My team started on our first Grails app back in mid-August.  I set out to provide good examples of using the new testing features in Grails 1.1 to encourage the rest of the team.  Domain class testing went great, as did Service testing.  Unfortunately, there wasn’t any documentation on the ControllerUnitTestCase class in the Grails User Guide, and I couldn’t find any blog or forum posts to help out.  I tried creating an instance of it and tossing in a call to mockController(), but I didn’t get very far.  I had to shift focus to other tasks before I could dive into the source code itself and figure out what it did, so progress stopped for a while.

Fast forward to today when I finally had a strong need for a controller unit test setup.  I dove into the code and realized three things very quickly:

  1. You don’t need to call mockController().  It does that for you based on the name of the test class itself.
  2. You don’t want to call the constructor of your controller class in the test cases.  Use the newInstance() method instead so that all the proper scaffolding is put in place.
  3. You don’t even have to call newInstance() most of the time because the setUp() method inits a controller variable for you already.

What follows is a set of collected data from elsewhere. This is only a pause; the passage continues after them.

-- ==== Sys2Proof/Laws/State.lean ====
section
/-!
SUPPORT. What each update leaves alone: one lemma per field of the state per update, so that no proof unfolds a record update.
-/

namespace Sys2Proof.Machine

variable (d : Dev) (s : State)

/-! ### Updates of the whole machine -/

@[simp] theorem onDev_dev (f : Dev → Dev) : (s.onDev f).dev = f s.dev := rfl
@[simp] theorem onDev_hbm (f : Dev → Dev) : (s.onDev f).hbm = s.hbm := rfl
@[simp] theorem onDev_pending (f : Dev → Dev) : (s.onDev f).pending = s.pending := rfl
@[simp] theorem onMem_dev (f : Dev → Hbm → Dev × Hbm) : (s.onMem f).dev = (f s.dev s.hbm).1 := rfl
@[simp] theorem onMem_hbm (f : Dev → Hbm → Dev × Hbm) : (s.onMem f).hbm = (f s.dev s.hbm).2 := rfl
@[simp] theorem onMem_pending (f : Dev → Hbm → Dev × Hbm) : (s.onMem f).pending = s.pending := rfl

/-! ### Updates of the Director -/

@[simp] theorem modTwin_module (f : Twin → Twin) : (d.modTwin f).module = d.module := rfl
@[simp] theorem modTwin_net (f : Twin → Twin) : (d.modTwin f).net = d.net := rfl
@[simp] theorem modTwin_dir (f : Twin → Twin) : (d.modTwin f).dir = d.dir := rfl
@[simp] theorem modTwin_jobs (f : Twin → Twin) : (d.modTwin f).jobs = d.jobs := rfl
@[simp] theorem modTwin_circuits (f : Twin → Twin) : (d.modTwin f).circuits = d.circuits := rfl
@[simp] theorem modTwin_runs (f : Twin → Twin) : (d.modTwin f).runs = d.runs := rfl
@[simp] theorem modTwin_time (f : Twin → Twin) : (d.modTwin f).time = d.time := rfl
@[simp] theorem modTwin_eng (f : Twin → Twin) : (d.modTwin f).eng = d.eng := rfl
@[simp] theorem modTwin_rings (f : Twin → Twin) : (d.modTwin f).rings = d.rings := rfl
@[simp] theorem modTwin_arr (f : Twin → Twin) : (d.modTwin f).arr = d.arr := rfl
@[simp] theorem modTwin_opt (f : Twin → Twin) : (d.modTwin f).opt = d.opt := rfl
@[simp] theorem modTwin_disc (f : Twin → Twin) : (d.modTwin f).disc = d.disc := rfl
@[simp] theorem modTwin_coll (f : Twin → Twin) : (d.modTwin f).coll = d.coll := rfl
@[simp] theorem modTwin_mem (f : Twin → Twin) : (d.modTwin f).mem = d.mem := rfl
@[simp] theorem modTwin_faults (f : Twin → Twin) : (d.modTwin f).faults = d.faults := rfl
@[simp] theorem modTwin_power (f : Twin → Twin) : (d.modTwin f).power = d.power := rfl
@[simp] theorem modTwin_upd (f : Twin → Twin) : (d.modTwin f).upd = d.upd := rfl
@[simp] theorem modTwin_recr (f : Twin → Twin) : (d.modTwin f).recr = d.recr := rfl
@[simp] theorem modTwin_od (f : Twin → Twin) : (d.modTwin f).od = d.od := rfl
@[simp] theorem modTwin_ob (f : Twin → Twin) : (d.modTwin f).ob = d.ob := rfl
@[simp] theorem modTwin_out (f : Twin → Twin) : (d.modTwin f).out = d.out := rfl
@[simp] theorem modTwin_fresh (f : Twin → Twin) : (d.modTwin f).fresh = d.fresh := rfl

@[simp] theorem reach_module (t : Nat) : (d.reach t).module = d.module := rfl
@[simp] theorem reach_net (t : Nat) : (d.reach t).net = d.net := rfl
@[simp] theorem reach_dir (t : Nat) : (d.reach t).dir = d.dir := rfl
@[simp] theorem reach_jobs (t : Nat) : (d.reach t).jobs = d.jobs := rfl
@[simp] theorem reach_circuits (t : Nat) : (d.reach t).circuits = d.circuits := rfl
@[simp] theorem reach_runs (t : Nat) : (d.reach t).runs = d.runs := rfl
@[simp] theorem reach_eng (t : Nat) : (d.reach t).eng = d.eng := rfl
@[simp] theorem reach_rings (t : Nat) : (d.reach t).rings = d.rings := rfl
@[simp] theorem reach_arr (t : Nat) : (d.reach t).arr = d.arr := rfl
@[simp] theorem reach_opt (t : Nat) : (d.reach t).opt = d.opt := rfl
@[simp] theorem reach_disc (t : Nat) : (d.reach t).disc = d.disc := rfl
@[simp] theorem reach_coll (t : Nat) : (d.reach t).coll = d.coll := rfl
@[simp] theorem reach_mem (t : Nat) : (d.reach t).mem = d.mem := rfl
@[simp] theorem reach_faults (t : Nat) : (d.reach t).faults = d.faults := rfl
@[simp] theorem reach_twin (t : Nat) : (d.reach t).twin = d.twin := rfl
@[simp] theorem reach_power (t : Nat) : (d.reach t).power = d.power := rfl
@[simp] theorem reach_upd (t : Nat) : (d.reach t).upd = d.upd := rfl
@[simp] theorem reach_recr (t : Nat) : (d.reach t).recr = d.recr := rfl
@[simp] theorem reach_od (t : Nat) : (d.reach t).od = d.od := rfl
@[simp] theorem reach_ob (t : Nat) : (d.reach t).ob = d.ob := rfl
@[simp] theorem reach_out (t : Nat) : (d.reach t).out = d.out := rfl
@[simp] theorem reach_fresh (t : Nat) : (d.reach t).fresh = d.fresh := rfl

@[simp] theorem setNum_module (i s : Nat) (v : Int) : (d.setNum i s v).module = d.module := rfl
@[simp] theorem setNum_net (i s : Nat) (v : Int) : (d.setNum i s v).net = d.net := rfl
@[simp] theorem setNum_dir (i s : Nat) (v : Int) : (d.setNum i s v).dir = d.dir := rfl
@[simp] theorem setNum_jobs (i s : Nat) (v : Int) : (d.setNum i s v).jobs = d.jobs := rfl
@[simp] theorem setNum_circuits (i s : Nat) (v : Int) : (d.setNum i s v).circuits = d.circuits := rfl
@[simp] theorem setNum_runs (i s : Nat) (v : Int) : (d.setNum i s v).runs = d.runs := rfl
@[simp] theorem setNum_time (i s : Nat) (v : Int) : (d.setNum i s v).time = d.time := rfl
@[simp] theorem setNum_eng (i s : Nat) (v : Int) : (d.setNum i s v).eng = d.eng := rfl
@[simp] theorem setNum_rings (i s : Nat) (v : Int) : (d.setNum i s v).rings = d.rings := rfl
@[simp] theorem setNum_arr (i s : Nat) (v : Int) : (d.setNum i s v).arr = d.arr := rfl
@[simp] theorem setNum_opt (i s : Nat) (v : Int) : (d.setNum i s v).opt = d.opt := rfl
@[simp] theorem setNum_disc (i s : Nat) (v : Int) : (d.setNum i s v).disc = d.disc := rfl
@[simp] theorem setNum_coll (i s : Nat) (v : Int) : (d.setNum i s v).coll = d.coll := rfl
@[simp] theorem setNum_mem (i s : Nat) (v : Int) : (d.setNum i s v).mem = d.mem := rfl
@[simp] theorem setNum_faults (i s : Nat) (v : Int) : (d.setNum i s v).faults = d.faults := rfl
@[simp] theorem setNum_twin (i s : Nat) (v : Int) : (d.setNum i s v).twin = d.twin := rfl
@[simp] theorem setNum_power (i s : Nat) (v : Int) : (d.setNum i s v).power = d.power := rfl
@[simp] theorem setNum_upd (i s : Nat) (v : Int) : (d.setNum i s v).upd = d.upd := rfl
@[simp] theorem setNum_recr (i s : Nat) (v : Int) : (d.setNum i s v).recr = d.recr := rfl
@[simp] theorem setNum_ob (i s : Nat) (v : Int) : (d.setNum i s v).ob = d.ob := rfl
@[simp] theorem setNum_out (i s : Nat) (v : Int) : (d.setNum i s v).out = d.out := rfl
@[simp] theorem setNum_fresh (i s : Nat) (v : Int) : (d.setNum i s v).fresh = d.fresh := rfl

@[simp] theorem setFlag_module (i s : Nat) (b : Bool) : (d.setFlag i s b).module = d.module := rfl
@[simp] theorem setFlag_net (i s : Nat) (b : Bool) : (d.setFlag i s b).net = d.net := rfl
@[simp] theorem setFlag_dir (i s : Nat) (b : Bool) : (d.setFlag i s b).dir = d.dir := rfl
@[simp] theorem setFlag_jobs (i s : Nat) (b : Bool) : (d.setFlag i s b).jobs = d.jobs := rfl
@[simp] theorem setFlag_circuits (i s : Nat) (b : Bool) : (d.setFlag i s b).circuits = d.circuits := rfl
@[simp] theorem setFlag_runs (i s : Nat) (b : Bool) : (d.setFlag i s b).runs = d.runs := rfl
@[simp] theorem setFlag_time (i s : Nat) (b : Bool) : (d.setFlag i s b).time = d.time := rfl
@[simp] theorem setFlag_eng (i s : Nat) (b : Bool) : (d.setFlag i s b).eng = d.eng := rfl
@[simp] theorem setFlag_rings (i s : Nat) (b : Bool) : (d.setFlag i s b).rings = d.rings := rfl
@[simp] theorem setFlag_arr (i s : Nat) (b : Bool) : (d.setFlag i s b).arr = d.arr := rfl
@[simp] theorem setFlag_opt (i s : Nat) (b : Bool) : (d.setFlag i s b).opt = d.opt := rfl
@[simp] theorem setFlag_disc (i s : Nat) (b : Bool) : (d.setFlag i s b).disc = d.disc := rfl
@[simp] theorem setFlag_coll (i s : Nat) (b : Bool) : (d.setFlag i s b).coll = d.coll := rfl
@[simp] theorem setFlag_mem (i s : Nat) (b : Bool) : (d.setFlag i s b).mem = d.mem := rfl
@[simp] theorem setFlag_faults (i s : Nat) (b : Bool) : (d.setFlag i s b).faults = d.faults := rfl
@[simp] theorem setFlag_twin (i s : Nat) (b : Bool) : (d.setFlag i s b).twin = d.twin := rfl
@[simp] theorem setFlag_power (i s : Nat) (b : Bool) : (d.setFlag i s b).power = d.power := rfl
@[simp] theorem setFlag_upd (i s : Nat) (b : Bool) : (d.setFlag i s b).upd = d.upd := rfl
@[simp] theorem setFlag_recr (i s : Nat) (b : Bool) : (d.setFlag i s b).recr = d.recr := rfl
@[simp] theorem setFlag_ob (i s : Nat) (b : Bool) : (d.setFlag i s b).ob = d.ob := rfl
@[simp] theorem setFlag_out (i s : Nat) (b : Bool) : (d.setFlag i s b).out = d.out := rfl
@[simp] theorem setFlag_fresh (i s : Nat) (b : Bool) : (d.setFlag i s b).fresh = d.fresh := rfl
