@[simp] theorem claim_arr (d : Dev) : (Dev.claim d).arr = d.arr := by
  first
  | (unfold Dev.claim; simp only [modTwin_arr]; done)
  | (unfold Dev.claim; with_reducible rfl)
  | (unfold Dev.claim; simp; done)
  | (unfold Dev.claim; (repeat' first | with_reducible rfl | (simp; done) | split); done)
  | (unfold Dev.claim; try dsimp only
     (repeat' first | with_reducible rfl | (simp; done) | (with_reducible refine (foldl_arr _ ?_ _ _).trans ?_ <;> try intro _ _) | dsimp only | split); done)

@[simp] theorem claim_opt (d : Dev) : (Dev.claim d).opt = d.opt := by
  first
  | (unfold Dev.claim; simp only [modTwin_opt]; done)
  | (unfold Dev.claim; with_reducible rfl)
  | (unfold Dev.claim; simp; done)
  | (unfold Dev.claim; (repeat' first | with_reducible rfl | (simp; done) | split); done)
  | (unfold Dev.claim; try dsimp only
     (repeat' first | with_reducible rfl | (simp; done) | (with_reducible refine (foldl_opt _ ?_ _ _).trans ?_ <;> try intro _ _) | dsimp only | split); done)

@[simp] theorem claim_disc (d : Dev) : (Dev.claim d).disc = d.disc := by
  first
  | (unfold Dev.claim; simp only [modTwin_disc]; done)
  | (unfold Dev.claim; with_reducible rfl)
  | (unfold Dev.claim; simp; done)
  | (unfold Dev.claim; (repeat' first | with_reducible rfl | (simp; done) | split); done)
  | (unfold Dev.claim; try dsimp only
     (repeat' first | with_reducible rfl | (simp; done) | (with_reducible refine (foldl_disc _ ?_ _ _).trans ?_ <;> try intro _ _) | dsimp only | split); done)

@[simp] theorem claim_coll (d : Dev) : (Dev.claim d).coll = d.coll := by
  first
  | (unfold Dev.claim; simp only [modTwin_coll]; done)
  | (unfold Dev.claim; with_reducible rfl)
  | (unfold Dev.claim; simp; done)
  | (unfold Dev.claim; (repeat' first | with_reducible rfl | (simp; done) | split); done)
  | (unfold Dev.claim; try dsimp only
     (repeat' first | with_reducible rfl | (simp; done) | (with_reducible refine (foldl_coll _ ?_ _ _).trans ?_ <;> try intro _ _) | dsimp only | split); done)

@[simp] theorem claim_mem (d : Dev) : (Dev.claim d).mem = d.mem := by
  first
  | (unfold Dev.claim; simp only [modTwin_mem]; done)
  | (unfold Dev.claim; with_reducible rfl)
  | (unfold Dev.claim; simp; done)
  | (unfold Dev.claim; (repeat' first | with_reducible rfl | (simp; done) | split); done)
  | (unfold Dev.claim; try dsimp only
     (repeat' first | with_reducible rfl | (simp; done) | (with_reducible refine (foldl_mem _ ?_ _ _).trans ?_ <;> try intro _ _) | dsimp only | split); done)

@[simp] theorem claim_faults (d : Dev) : (Dev.claim d).faults = d.faults := by
  first
  | (unfold Dev.claim; simp only [modTwin_faults]; done)
  | (unfold Dev.claim; with_reducible rfl)
  | (unfold Dev.claim; simp; done)
  | (unfold Dev.claim; (repeat' first | with_reducible rfl | (simp; done) | split); done)
  | (unfold Dev.claim; try dsimp only
     (repeat' first | with_reducible rfl | (simp; done) | (with_reducible refine (foldl_faults _ ?_ _ _).trans ?_ <;> try intro _ _) | dsimp only | split); done)

@[simp] theorem claim_power (d : Dev) : (Dev.claim d).power = d.power := by
  first
  | (unfold Dev.claim; simp only [modTwin_power]; done)
  | (unfold Dev.claim; with_reducible rfl)
  | (unfold Dev.claim; simp; done)
  | (unfold Dev.claim; (repeat' first | with_reducible rfl | (simp; done) | split); done)
  | (unfold Dev.claim; try dsimp only
     (repeat' first | with_reducible rfl | (simp; done) | (with_reducible refine (foldl_power _ ?_ _ _).trans ?_ <;> try intro _ _) | dsimp only | split); done)

@[simp] theorem claim_upd (d : Dev) : (Dev.claim d).upd = d.upd := by
  first
  | (unfold Dev.claim; simp only [modTwin_upd]; done)
  | (unfold Dev.claim; with_reducible rfl)
  | (unfold Dev.claim; simp; done)
  | (unfold Dev.claim; (repeat' first | with_reducible rfl | (simp; done) | split); done)
  | (unfold Dev.claim; try dsimp only
     (repeat' first | with_reducible rfl | (simp; done) | (with_reducible refine (foldl_upd _ ?_ _ _).trans ?_ <;> try intro _ _) | dsimp only | split); done)

@[simp] theorem claim_recr (d : Dev) : (Dev.claim d).recr = d.recr := by
  first
  | (unfold Dev.claim; simp only [modTwin_recr]; done)
  | (unfold Dev.claim; with_reducible rfl)
  | (unfold Dev.claim; simp; done)
  | (unfold Dev.claim; (repeat' first | with_reducible rfl | (simp; done) | split); done)
  | (unfold Dev.claim; try dsimp only
     (repeat' first | with_reducible rfl | (simp; done) | (with_reducible refine (foldl_recr _ ?_ _ _).trans ?_ <;> try intro _ _) | dsimp only | split); done)

@[simp] theorem claim_od (d : Dev) : (Dev.claim d).od = d.od := by
  first
  | (unfold Dev.claim; simp only [modTwin_od]; done)
  | (unfold Dev.claim; with_reducible rfl)
  | (unfold Dev.claim; simp; done)
  | (unfold Dev.claim; (repeat' first | with_reducible rfl | (simp; done) | split); done)
  | (unfold Dev.claim; try dsimp only
     (repeat' first | with_reducible rfl | (simp; done) | (with_reducible refine (foldl_od _ ?_ _ _).trans ?_ <;> try intro _ _) | dsimp only | split); done)

@[simp] theorem claim_ob (d : Dev) : (Dev.claim d).ob = d.ob := by
  first
  | (unfold Dev.claim; simp only [modTwin_ob]; done)
  | (unfold Dev.claim; with_reducible rfl)
  | (unfold Dev.claim; simp; done)
  | (unfold Dev.claim; (repeat' first | with_reducible rfl | (simp; done) | split); done)
  | (unfold Dev.claim; try dsimp only
     (repeat' first | with_reducible rfl | (simp; done) | (with_reducible refine (foldl_ob _ ?_ _ _).trans ?_ <;> try intro _ _) | dsimp only | split); done)

@[simp] theorem claim_out (d : Dev) : (Dev.claim d).out = d.out := by
  first
  | (unfold Dev.claim; simp only [modTwin_out]; done)
  | (unfold Dev.claim; with_reducible rfl)
  | (unfold Dev.claim; simp; done)
  | (unfold Dev.claim; (repeat' first | with_reducible rfl | (simp; done) | split); done)
  | (unfold Dev.claim; try dsimp only
     (repeat' first | with_reducible rfl | (simp; done) | (with_reducible refine (foldl_out _ ?_ _ _).trans ?_ <;> try intro _ _) | dsimp only | split); done)

@[simp] theorem claim_fresh (d : Dev) : (Dev.claim d).fresh = d.fresh := by
  first
  | (unfold Dev.claim; simp only [modTwin_fresh]; done)
  | (unfold Dev.claim; with_reducible rfl)
  | (unfold Dev.claim; simp; done)
  | (unfold Dev.claim; (repeat' first | with_reducible rfl | (simp; done) | split); done)
  | (unfold Dev.claim; try dsimp only
     (repeat' first | with_reducible rfl | (simp; done) | (with_reducible refine (foldl_fresh _ ?_ _ _).trans ?_ <;> try intro _ _) | dsimp only | split); done)

@[simp] theorem ringHalf_power (d : Dev) : (Dev.ringHalf d).power = d.power := by
  first
  | (unfold Dev.ringHalf; simp only [abandonRing_power, tryRing_power]; done)
  | (unfold Dev.ringHalf; with_reducible rfl)
  | (unfold Dev.ringHalf; simp; done)
  | (unfold Dev.ringHalf; (repeat' first | with_reducible rfl | (simp; done) | split); done)
  | (unfold Dev.ringHalf; try dsimp only
     (repeat' first | with_reducible rfl | (simp; done) | (with_reducible refine (foldl_power _ ?_ _ _).trans ?_ <;> try intro _ _) | dsimp only | split); done)
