/-- `trainReceived` keeps the canonical form. -/
theorem trainReceived_wf (m : Dev × Hbm) (l : Nat) (t : Train) (wk : Memory.wf m.2 = true) :
    Memory.wf (trainReceived m l t).2 = true := by
  unfold trainReceived
  repeat' first | with_reducible assumption | dsimp only | with_reducible apply linkUp_wf | (with_reducible apply foldl_wf; intro _ _ _) | (with_reducible apply foldl_ans_wf; intro _ _ _) | with_reducible apply ite_wf | with_reducible apply ite_ans_wf | split | (simp only [Memory.wf] at *; assumption)

/-- `stacksReady` keeps the canonical form. -/
theorem stacksReady_wf (m : Dev × Hbm) (of_ : List Nat) (bad : List (Nat × Nat)) (wk : Memory.wf m.2 = true) :
    Memory.wf (stacksReady m of_ bad).2 = true := by
  unfold stacksReady
  repeat' first | with_reducible assumption | dsimp only | with_reducible apply loadRemap_wf | (with_reducible apply foldl_wf; intro _ _ _) | (with_reducible apply foldl_ans_wf; intro _ _ _) | with_reducible apply ite_wf | with_reducible apply ite_ans_wf | split | (simp only [Memory.wf] at *; assumption)

/-- `domainUp` keeps the canonical form. -/
theorem domainUp_wf (m : Dev × Hbm) (k : Nat) (bad : List (Nat × Nat)) (wk : Memory.wf m.2 = true) :
    Memory.wf (domainUp m k bad).2 = true := by
  unfold domainUp
  repeat' first | with_reducible assumption | dsimp only | with_reducible apply stacksReady_wf | with_reducible apply dropStack_wf | (with_reducible apply foldl_wf; intro _ _ _) | (with_reducible apply foldl_ans_wf; intro _ _ _) | with_reducible apply ite_wf | with_reducible apply ite_ans_wf | split | (simp only [Memory.wf] at *; assumption)

/-- `domainParts` keeps the canonical form. -/
theorem domainParts_wf (m : Dev × Hbm) (k : Nat) (wk : Memory.wf m.2 = true) :
    Memory.wf (domainParts m k).2 = true := by
  unfold domainParts
  repeat' first | with_reducible assumption | dsimp only | (with_reducible apply foldl_wf; intro _ _ _) | (with_reducible apply foldl_ans_wf; intro _ _ _) | with_reducible apply ite_wf | with_reducible apply ite_ans_wf | split | (simp only [Memory.wf] at *; assumption)

/-- `domainDown` keeps the canonical form. -/
theorem domainDown_wf (m : Dev × Hbm) (k : Nat) (wk : Memory.wf m.2 = true) :
    Memory.wf (domainDown m k).2 = true := by
  unfold domainDown
  repeat' first | with_reducible assumption | dsimp only | with_reducible apply domainParts_wf | (with_reducible apply foldl_wf; intro _ _ _) | (with_reducible apply foldl_ans_wf; intro _ _ _) | with_reducible apply ite_wf | with_reducible apply ite_ans_wf | split | (simp only [Memory.wf] at *; assumption)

Doh!  I wish I had taken 15 minutes back in August to look at the source.  It would have saved quite a bit of time by encouraging us to get proper controller test cases in place faster.

To add insult to injury, after spending that time and more getting some test cases just right, I decided to try a search for more documentation online again.   This time there was an answer to my query for help.  A post to the grails-user mailing list less than a month ago generated several responses with useful info, including Scott Davis posting about the most recent addition to his Mastering Grails series which was published just days before the post.

So nine months after the release of Grails 1.1 there is now good documentation on this great piece.  Many thanks to those who pulled it together.